How hope can feel in the body

  • A gentle forward-leaning quality — not urgent, but oriented toward
  • A soft brightening in your chest, like something warming from a distance
  • An easing of the heaviness that hopelessness brings
  • A quality of possibility — horizons that feel openable rather than closed

Situations where this feeling tends to arise

  • A genuine moment of change in a pattern you thought was fixed
  • A conversation that revealed depth and care you weren't sure was there
  • A new beginning — a step toward something you've been working for
  • Someone believing in you or in the relationship when you couldn't

Underlying need

Possibility and meaning

Hope signals that needs for possibility — belief that the future can be different from the present — and meaning — that your efforts and love matter — are being kindled or met.

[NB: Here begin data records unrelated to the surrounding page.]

-- ==== Sys2Proof/Laws/Storage.lean ====
section
/-! SUPPORT. The laws of storage: a read after a write, the canonical form and what keeps it, and the load of an
image. -/

namespace Sys2Proof.Machine

variable {w : Nat} {depth : Nat}

theorem Cells.wfFrom_cons_iff {lo k : Nat} {v : BitVec w} {c : Cells w} :
    Cells.wfFrom depth lo ((k, v) :: c) = true ↔
      lo ≤ k ∧ k < depth ∧ v ≠ 0#w ∧ Cells.wfFrom depth (k + 1) c = true := by
  simp [Cells.wfFrom, and_assoc]

theorem Cells.wfFrom_mono {lo lo' : Nat} {c : Cells w} (h : Cells.wfFrom depth lo c = true)
    (hle : lo' ≤ lo) : Cells.wfFrom depth lo' c = true := by
  cases c with
  | nil => rfl
  | cons e c =>
    obtain ⟨k, v⟩ := e
    rw [Cells.wfFrom_cons_iff] at h ⊢
    exact ⟨by omega, h.2⟩

/-- Below the first admitted index everything reads 0. -/
theorem Cells.read_below {lo a : Nat} {c : Cells w} (h : Cells.wfFrom depth lo c = true)
    (ha : a < lo) : Cells.read c a = 0#w := by
  cases c with
  | nil => rfl
  | cons e c =>
    obtain ⟨k, v⟩ := e
    have := (Cells.wfFrom_cons_iff.1 h).1
    rw [Cells.read, if_pos (by omega)]

/-- From the depth on everything reads 0. -/
theorem Cells.read_beyond {a : Nat} (ha : depth ≤ a) :
    ∀ {lo : Nat} {c : Cells w}, Cells.wfFrom depth lo c = true → Cells.read c a = 0#w
  | _, [], _ => rfl
  | _, (k, v) :: c, h => by
    have h' := Cells.wfFrom_cons_iff.1 h
    rw [Cells.read, if_neg (by omega), if_neg (by omega)]
    exact Cells.read_beyond ha h'.2.2.2

/-- A read after a write: the written index gives the written element, every other index what it gave. -/
theorem Cells.read_write (a : Nat) (v : BitVec w) (b : Nat) :
    ∀ {lo : Nat} {c : Cells w}, Cells.wfFrom depth lo c = true →
      Cells.read (Cells.write c a v) b = if b = a then v else Cells.read c b
  | _, [], _ => by
    unfold Cells.write
    by_cases hv : v = 0#w <;> by_cases hb : b = a <;> simp [Cells.read, hv, hb]
  | lo, (k, u) :: c, h => by
    obtain ⟨-, -, -, hc⟩ := Cells.wfFrom_cons_iff.1 h
    have ih := Cells.read_write a v b hc
    have hlow : ∀ x, x ≤ k → Cells.read c x = 0#w := fun x hx => Cells.read_below hc (by omega)
    unfold Cells.write
    by_cases h1 : a < k
    · rw [if_pos h1]
      by_cases hv : v = 0#w
      · subst hv; by_cases hb : b = a
        · subst hb; simp [Cells.read, h1]
        · simp [hb]
      · rw [if_neg hv, Cells.read]
        by_cases hb : b = a
        · simp [hb]
        · by_cases hlt : b < a
          · simp [Cells.read, hb, hlt, show b < k by omega]
          · simp [hb, hlt]
    · rw [if_neg h1]
      by_cases h2 : a = k
      · subst h2
        rw [if_pos rfl]
        by_cases hv : v = 0#w
        · subst hv
          by_cases hb : b = a
          · simp [hb, hlow]
          · by_cases hlt : b < a
            · simp [Cells.read, hb, hlt, hlow b (by omega)]
            · simp [Cells.read, hb, hlt]
        · by_cases hb : b = a <;> simp [Cells.read, hv, hb]
      · rw [if_neg h2]
        unfold Cells.read
        rw [ih]
        by_cases hb : b = a
        · subst hb; simp [h1, h2]
        · simp [hb]

/-- A write inside the depth keeps the canonical form. -/
theorem Cells.wfFrom_write (a : Nat) (v : BitVec w) (hd : a < depth) :
    ∀ {lo : Nat} {c : Cells w}, Cells.wfFrom depth lo c = true → lo ≤ a →
      Cells.wfFrom depth lo (Cells.write c a v) = true
  | lo, [], _, hlo => by
    unfold Cells.write
    by_cases hv : v = 0#w <;> simp [hv, Cells.wfFrom, hlo, hd]
  | lo, (k, u) :: c, h, hlo => by
    obtain ⟨h1, h2, h3, hc⟩ := Cells.wfFrom_cons_iff.1 h
    unfold Cells.write
    by_cases hak : a < k
    · rw [if_pos hak]
      by_cases hv : v = 0#w
      · rw [if_pos hv]; exact h
      · rw [if_neg hv, Cells.wfFrom_cons_iff, Cells.wfFrom_cons_iff]
        exact ⟨hlo, hd, hv, by omega, h2, h3, hc⟩
    · rw [if_neg hak]
      by_cases hk : a = k
      · rw [if_pos hk]
        by_cases hv : v = 0#w
        · rw [if_pos hv]; exact Cells.wfFrom_mono hc (by omega)
        · rw [if_neg hv, Cells.wfFrom_cons_iff]
          exact ⟨hlo, hd, hv, hk ▸ hc⟩
      · rw [if_neg hk, Cells.wfFrom_cons_iff]
        exact ⟨h1, h2, h3, Cells.wfFrom_write a v hd hc (by omega)⟩

/-- Canonical stores that read alike are equal. -/
theorem Cells.ext_of_read : ∀ {lo : Nat} {c d : Cells w}, Cells.wfFrom depth lo c = true →
    Cells.wfFrom depth lo d = true → (∀ a, Cells.read c a = Cells.read d a) → c = d
  | _, [], [], _, _, _ => rfl
  | _, [], (k, v) :: d, _, hd, h => by
    exact absurd (by simpa [Cells.read] using (h k).symm) (Cells.wfFrom_cons_iff.1 hd).2.2.1
  | _, (k, v) :: c, [], hc, _, h => by
    exact absurd (by simpa [Cells.read] using h k) (Cells.wfFrom_cons_iff.1 hc).2.2.1
  | _, (k, v) :: c, (l, u) :: d, hc, hd, h => by
    obtain ⟨-, -, hv, hc'⟩ := Cells.wfFrom_cons_iff.1 hc
    obtain ⟨-, -, hu, hd'⟩ := Cells.wfFrom_cons_iff.1 hd
    have hkl : k = l := by
      rcases Nat.lt_trichotomy k l with hlt | heq | hgt
      · exact absurd (by simpa [Cells.read, hlt] using h k) hv
      · exact heq
      · exact absurd (by simpa [Cells.read, hgt] using (h l).symm) hu
    subst hkl
    have hvu : v = u := by simpa [Cells.read] using h k
    subst hvu
    refine congrArg _ (Cells.ext_of_read hc' hd' fun a => ?_)
    by_cases ha : a ≤ k
    · rw [Cells.read_below hc' (by omega), Cells.read_below hd' (by omega)]
    · simpa [Cells.read, show ¬ a < k by omega, show a ≠ k by omega] using h a

/-- A loaded image lists its elements that are not 0, from index `start` on. -/
theorem loadCells_wf : ∀ (start : Nat) (l : List (BitVec w)), start + l.length ≤ depth →
    Cells.wfFrom depth start (loadCells start l) = true
  | _, [], _ => rfl
  | start, v :: l, h => by
    have h' : start + 1 + l.length ≤ depth := by simp at h; omega
    have ih := loadCells_wf (start + 1) l h'
    unfold loadCells
    by_cases hv : v = 0#w
    · rw [if_pos hv]; exact Cells.wfFrom_mono ih (by omega)
    · rw [if_neg hv, Cells.wfFrom_cons_iff]
      exact ⟨le_refl _, by omega, hv, ih⟩

/-- Below its first index a loaded image reads 0. -/
theorem read_loadCells_below : ∀ (start : Nat) (l : List (BitVec w)) (a : Nat), a < start →
    Cells.read (loadCells start l) a = 0#w
  | _, [], _, _ => rfl
  | start, v :: l, a, h => by
    unfold loadCells
    by_cases hv : v = 0#w
    · rw [if_pos hv]; exact read_loadCells_below (start + 1) l a (by omega)
    · rw [if_neg hv, Cells.read, if_pos h]

/-- What an image reads after its load: line `i` at index `start + i`, 0 beyond the last line (R58). -/
theorem read_loadCells : ∀ (start : Nat) (l : List (BitVec w)) (i : Nat),
    Cells.read (loadCells start l) (start + i) = l.getD i 0#w
  | _, [], _ => by simp [loadCells, Cells.read]
  | start, v :: l, i => by
    unfold loadCells
    cases i with
    | zero =>
      by_cases hv : v = 0#w
      · rw [if_pos hv, read_loadCells_below _ _ _ (by omega)]; simp [hv]
      · simp [hv, Cells.read]
    | succ i =>
      have ih := read_loadCells (start + 1) l i
      rw [show start + 1 + i = start + (i + 1) by omega] at ih
      by_cases hv : v = 0#w
      · rw [if_pos hv, ih]; simp
      · rw [if_neg hv, Cells.read, if_neg (by omega), if_neg (by omega), ih]; simp

/-- A word written to memory is read back, and every other address reads as before. -/
theorem State.memWord_setMemWord (s : State) (a b : Nat) (v : Word) (h : Memory.wf s.mem = true) :
    (s.setMemWord a v).memWord b = if b = a then v else s.memWord b := by
  simp [State.memWord, Cells.read_write a v b h]

/-- A pixel written is read back, and every other pixel reads as before. -/
theorem State.pixel_setPixel (s : State) (p q : Nat) (v : Pixel) (h : Framebuffer.wf s.fb = true) :
    (s.setPixel p v).pixel q = if q = p then v else s.pixel q := by
  simp [State.pixel, Cells.read_write p v q h]

theorem Memory.wf_write (m : Memory) (a : Nat) (v : Word) (ha : a < Config.memDepth)
    (h : Memory.wf m = true) : Memory.wf (Cells.write m a v) = true :=
  Cells.wfFrom_write a v ha h (Nat.zero_le a)

theorem Disk.wf_write (d : Disk) (a : Nat) (v : Word) (ha : a < Config.diskDepth)
    (h : Disk.wf d = true) : Disk.wf (Cells.write d a v) = true :=
  Cells.wfFrom_write a v ha h (Nat.zero_le a)

theorem Framebuffer.wf_write (f : Framebuffer) (a : Nat) (v : Pixel) (ha : a < Config.pixelCount)
    (h : Framebuffer.wf f = true) : Framebuffer.wf (Cells.write f a v) = true :=
  Cells.wfFrom_write a v ha h (Nat.zero_le a)

end Sys2Proof.Machine
end

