@[simp] theorem timerProgress_x (s : State) : s.timerProgress.x = s.x := by
  rcases timerProgress_cases s with ⟨-, h⟩ | ⟨-, -, h⟩ | ⟨-, -, h⟩ <;> rw [h] <;> rfl
@[simp] theorem timerProgress_pc (s : State) : s.timerProgress.pc = s.pc := by
  rcases timerProgress_cases s with ⟨-, h⟩ | ⟨-, -, h⟩ | ⟨-, -, h⟩ <;> rw [h] <;> rfl
@[simp] theorem timerProgress_mem (s : State) : s.timerProgress.mem = s.mem := by
  rcases timerProgress_cases s with ⟨-, h⟩ | ⟨-, -, h⟩ | ⟨-, -, h⟩ <;> rw [h] <;> rfl
@[simp] theorem timerProgress_disk (s : State) : s.timerProgress.disk = s.disk := by
  rcases timerProgress_cases s with ⟨-, h⟩ | ⟨-, -, h⟩ | ⟨-, -, h⟩ <;> rw [h] <;> rfl
@[simp] theorem timerProgress_fb (s : State) : s.timerProgress.fb = s.fb := by
  rcases timerProgress_cases s with ⟨-, h⟩ | ⟨-, -, h⟩ | ⟨-, -, h⟩ <;> rw [h] <;> rfl
@[simp] theorem timerProgress_inIsr (s : State) : s.timerProgress.inIsr = s.inIsr := by
  rcases timerProgress_cases s with ⟨-, h⟩ | ⟨-, -, h⟩ | ⟨-, -, h⟩ <;> rw [h] <;> rfl
@[simp] theorem timerProgress_halted (s : State) : s.timerProgress.halted = s.halted := by
  rcases timerProgress_cases s with ⟨-, h⟩ | ⟨-, -, h⟩ | ⟨-, -, h⟩ <;> rw [h] <;> rfl
@[simp] theorem timerProgress_diskAcc (s : State) : s.timerProgress.diskAcc = s.diskAcc := by
  rcases timerProgress_cases s with ⟨-, h⟩ | ⟨-, -, h⟩ | ⟨-, -, h⟩ <;> rw [h] <;> rfl
@[simp] theorem timerProgress_schedCursor (s : State) : s.timerProgress.schedCursor = s.schedCursor := by
  rcases timerProgress_cases s with ⟨-, h⟩ | ⟨-, -, h⟩ | ⟨-, -, h⟩ <;> rw [h] <;> rfl
@[simp] theorem timerProgress_fault (s : State) : s.timerProgress.fault = s.fault := by
  rcases timerProgress_cases s with ⟨-, h⟩ | ⟨-, -, h⟩ | ⟨-, -, h⟩ <;> rw [h] <;> rfl
@[simp] theorem timerProgress_trace (s : State) : s.timerProgress.trace = s.trace := by
  rcases timerProgress_cases s with ⟨-, h⟩ | ⟨-, -, h⟩ | ⟨-, -, h⟩ <;> rw [h] <;> rfl
@[simp] theorem timerProgress_hwreg (s : State) : s.timerProgress.hwreg = s.hwreg := by
  rcases timerProgress_cases s with ⟨-, h⟩ | ⟨-, -, h⟩ | ⟨-, -, h⟩ <;> rw [h] <;> rfl
@[simp] theorem timerProgress_ledsLog (s : State) : s.timerProgress.ledsLog = s.ledsLog := by
  rcases timerProgress_cases s with ⟨-, h⟩ | ⟨-, -, h⟩ | ⟨-, -, h⟩ <;> rw [h] <;> rfl
@[simp] theorem timerProgress_display7segLog (s : State) : s.timerProgress.display7segLog = s.display7segLog := by
  rcases timerProgress_cases s with ⟨-, h⟩ | ⟨-, -, h⟩ | ⟨-, -, h⟩ <;> rw [h] <;> rfl
@[simp] theorem timerProgress_irq2Schedule (s : State) : s.timerProgress.irq2Schedule = s.irq2Schedule := by
  rcases timerProgress_cases s with ⟨-, h⟩ | ⟨-, -, h⟩ | ⟨-, -, h⟩ <;> rw [h] <;> rfl
@[simp] theorem timerProgress_diskLatency (s : State) : s.timerProgress.diskLatency = s.diskLatency := by
  rcases timerProgress_cases s with ⟨-, h⟩ | ⟨-, -, h⟩ | ⟨-, -, h⟩ <;> rw [h] <;> rfl
@[simp] theorem timerProgress_cost (s : State) : s.timerProgress.cost = s.cost := by
  rcases timerProgress_cases s with ⟨-, h⟩ | ⟨-, -, h⟩ | ⟨-, -, h⟩ <;> rw [h] <;> rfl
@[simp] theorem timerProgress_draws (s : State) : s.timerProgress.draws = s.draws := by
  rcases timerProgress_cases s with ⟨-, h⟩ | ⟨-, -, h⟩ | ⟨-, -, h⟩ <;> rw [h] <;> rfl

How to say it in NVC language

Below are examples of how people actually speak in difficult moments — and their NVC translations: observation, feeling, need, request.

Raw

"I think we can get through this."

In NVC

I feel genuine hope for us right now — based on what I see us doing, not just wishing. I need to believe that we can move through this together. And right now, I do.

Raw

"I'm not ready to give up on this."

In NVC

I still feel hope for us, and I want to say that clearly. I need us to keep trying — I believe there's something here worth reaching for.

Pause for a moment — your body knows

Before you read on, take one slow breath. Notice what happens in your body as these words land.

  • Notice where hope lives in your body. Is there a warmth, a forward lean, a lightness?
  • What is your hope based on? Can you name the specific evidence that feeds it?
  • What would help your hope feel even slightly more grounded right now?

Questions for you

You don't need to answer these right now. Just let them resonate.

  1. 1.What gives you genuine hope about your relationship right now?
  2. 2.Is there something you've been hoping for that hasn't been named out loud?
  3. 3.What would it take to feel more hopeful — what small shift would make a difference?

Frequently asked questions

What does NVC say about hope in relationships?
NVC treats hope as a signal that the need for possibility is alive — that you haven't given up on what you're building. It also encourages examining what the hope is based on: is it grounded in real change, or protecting you from an honest reckoning?
What do you do when you've lost hope in your relationship?
Name it. 'I'm struggling to feel hopeful right now' is honest and worth saying. NVC sees this as a call for something to change — either in the relationship, in the support around you, or in the help you seek.
Can hope be rebuilt after it's been lost?
Yes — and often it's rebuilt through small, specific experiences of change. One honest conversation. One followed-through commitment. One moment of genuine repair. Hope responds to evidence.